In 2021, Hope et al. published results of a multicenter, single-arm, open-label phase 3 trial evaluating 68Ga-PSMA-11 PET/CT for the detection of pelvic nodal metastases in patients with intermediate and high-risk prostate cancer (at least one of the following: PSA >10 ng/mL, ≥cT2b, Gleason Score ≥7). The reference standard was histopathology obtained at the time of pelvic lymph node dissection. Pathologic nodal involvement was present in 75/277 patients (27%). The sensitivity, specificity, positive predictive value, and negative predictive value for pelvic nodal metastases were 40% (95% CI: 34 – 46%), 96% (95% CI: 92 – 97%), 75% (95% CI: 70 – 80%), and 81% (95% CI: 76 – 85%), respectively.
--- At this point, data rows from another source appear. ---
@[simp] theorem Chip.withdraw_regions (s : Chip) (p : Owner → Bool) : (s.withdraw p).regions = s.regions := rfl
@[simp] theorem Chip.withdraw_path (s : Chip) (p : Owner → Bool) : (s.withdraw p).path = s.path := rfl
@[simp] theorem Chip.withdraw_log (s : Chip) (p : Owner → Bool) : (s.withdraw p).log = s.log := rfl
@[simp] theorem Chip.withdraw_copy (s : Chip) (p : Owner → Bool) : (s.withdraw p).copy = s.copy := rfl
@[simp] theorem Chip.withdraw_lanes (s : Chip) (p : Owner → Bool) : (s.withdraw p).lanes = s.lanes := rfl
@[simp] theorem Chip.withdraw_attention (s : Chip) (p : Owner → Bool) : (s.withdraw p).attention = s.attention := rfl
@[simp] theorem Chip.withdraw_freeIndex (s : Chip) (p : Owner → Bool) : (s.withdraw p).freeIndex = s.freeIndex := rfl
@[simp] theorem Chip.withdraw_requests (s : Chip) (p : Owner → Bool) : (s.withdraw p).arbiter.requests = s.arbiter.requests.filter fun r => !p r.owner := rfl
@[simp] theorem Chip.withdraw_inFlight (s : Chip) (p : Owner → Bool) : (s.withdraw p).arbiter.inFlight = s.arbiter.inFlight := rfl
@[simp] theorem Chip.withdraw_retryCount (s : Chip) (p : Owner → Bool) : (s.withdraw p).arbiter.retryCount = s.arbiter.retryCount := rfl

@[simp] theorem Chip.endTransaction_regions (s : Chip) : (s.endTransaction).regions = s.regions := rfl
@[simp] theorem Chip.endTransaction_path (s : Chip) : (s.endTransaction).path = s.path := rfl
@[simp] theorem Chip.endTransaction_log (s : Chip) : (s.endTransaction).log = s.log := rfl
@[simp] theorem Chip.endTransaction_copy (s : Chip) : (s.endTransaction).copy = s.copy := rfl
@[simp] theorem Chip.endTransaction_lanes (s : Chip) : (s.endTransaction).lanes = s.lanes := rfl
@[simp] theorem Chip.endTransaction_attention (s : Chip) : (s.endTransaction).attention = s.attention := rfl
@[simp] theorem Chip.endTransaction_freeIndex (s : Chip) : (s.endTransaction).freeIndex = s.freeIndex := rfl
@[simp] theorem Chip.endTransaction_arbiter (s : Chip) : (s.endTransaction).arbiter = s.portFree := rfl

@[simp] theorem Chip.portFree_requests (s : Chip) : s.portFree.requests = s.arbiter.requests := rfl
@[simp] theorem Chip.portFree_inFlight (s : Chip) : s.portFree.inFlight = none := rfl
@[simp] theorem Chip.portFree_retryCount (s : Chip) : s.portFree.retryCount = 0 := rfl

/-! ## Attention and lanes -/

@[simp] theorem Chip.listRecord_regions (s : Chip) (src : Source) (r : AttnRecord) : (s.listRecord src r).regions = s.regions := rfl
@[simp] theorem Chip.listRecord_path (s : Chip) (src : Source) (r : AttnRecord) : (s.listRecord src r).path = s.path := rfl
@[simp] theorem Chip.listRecord_arbiter (s : Chip) (src : Source) (r : AttnRecord) : (s.listRecord src r).arbiter = s.arbiter := rfl
@[simp] theorem Chip.listRecord_log (s : Chip) (src : Source) (r : AttnRecord) : (s.listRecord src r).log = s.log := rfl
@[simp] theorem Chip.listRecord_copy (s : Chip) (src : Source) (r : AttnRecord) : (s.listRecord src r).copy = s.copy := rfl
@[simp] theorem Chip.listRecord_lanes (s : Chip) (src : Source) (r : AttnRecord) : (s.listRecord src r).lanes = s.lanes := rfl
@[simp] theorem Chip.listRecord_freeIndex (s : Chip) (src : Source) (r : AttnRecord) : (s.listRecord src r).freeIndex = s.freeIndex := rfl
@[simp] theorem Chip.listRecord_posts (s : Chip) (src : Source) (r : AttnRecord) : (s.listRecord src r).attention.posts = s.attention.posts ++ [{ source := src, record := r }] := rfl
@[simp] theorem Chip.listRecord_configured (s : Chip) (src : Source) (r : AttnRecord) : (s.listRecord src r).attention.configured = s.attention.configured := rfl
@[simp] theorem Chip.listRecord_base (s : Chip) (src : Source) (r : AttnRecord) : (s.listRecord src r).attention.base = s.attention.base := rfl
@[simp] theorem Chip.listRecord_capacity (s : Chip) (src : Source) (r : AttnRecord) : (s.listRecord src r).attention.capacity = s.attention.capacity := rfl
@[simp] theorem Chip.listRecord_lineEnable (s : Chip) (src : Source) (r : AttnRecord) : (s.listRecord src r).attention.lineEnable = s.attention.lineEnable := rfl
@[simp] theorem Chip.listRecord_produce (s : Chip) (src : Source) (r : AttnRecord) : (s.listRecord src r).attention.produce = s.attention.produce := rfl
@[simp] theorem Chip.listRecord_consume (s : Chip) (src : Source) (r : AttnRecord) : (s.listRecord src r).attention.consume = s.attention.consume := rfl
@[simp] theorem Chip.listRecord_sequence (s : Chip) (src : Source) (r : AttnRecord) : (s.listRecord src r).attention.sequence = s.attention.sequence := rfl
@[simp] theorem Chip.listRecord_overrun (s : Chip) (src : Source) (r : AttnRecord) : (s.listRecord src r).attention.overrun = s.attention.overrun := rfl
@[simp] theorem Chip.listRecord_posting (s : Chip) (src : Source) (r : AttnRecord) : (s.listRecord src r).attention.posting = s.attention.posting := rfl
@[simp] theorem Chip.listRecord_handings (s : Chip) (src : Source) (r : AttnRecord) : (s.listRecord src r).attention.handings = s.attention.handings := rfl
@[simp] theorem Chip.listRecord_configure (s : Chip) (src : Source) (r : AttnRecord) : (s.listRecord src r).attention.configure = s.attention.configure := rfl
The limitations of PSMA PET/CT for detecting micrometastatic deposits were highlighted with true-positive lymph nodes detected having a mean size of 1.1 cm, compared to 0.6 cm for false-negative lymph nodes.1

ProPSMA was a multi-center, two-arm randomized controlled trial of men with histologically confirmed prostate cancer who were being considered for curative intent radical prostatectomy or radiotherapy. To be eligible for inclusion, men must have had at least one high-risk factor including PSA ≥ 20 ng/mL, ISUP grade group 3-5, or clinical stage T3 or greater. Following enrollment, patients were randomly assigned in a 1:1 ratio to either conventional imaging consisting of bone scan and CT or 68Ga-PSMA-11 PET/CT. The primary study outcome was the accuracy of first-line diagnostic imaging for identifying either pelvic nodal or distant metastatic disease. Accuracy was reported using the area under the curve (AUC) of the receiver operating characteristic (ROC) curve. The reference standard was a composite panel of histopathology, imaging, and biochemistry at 6-month follow-up.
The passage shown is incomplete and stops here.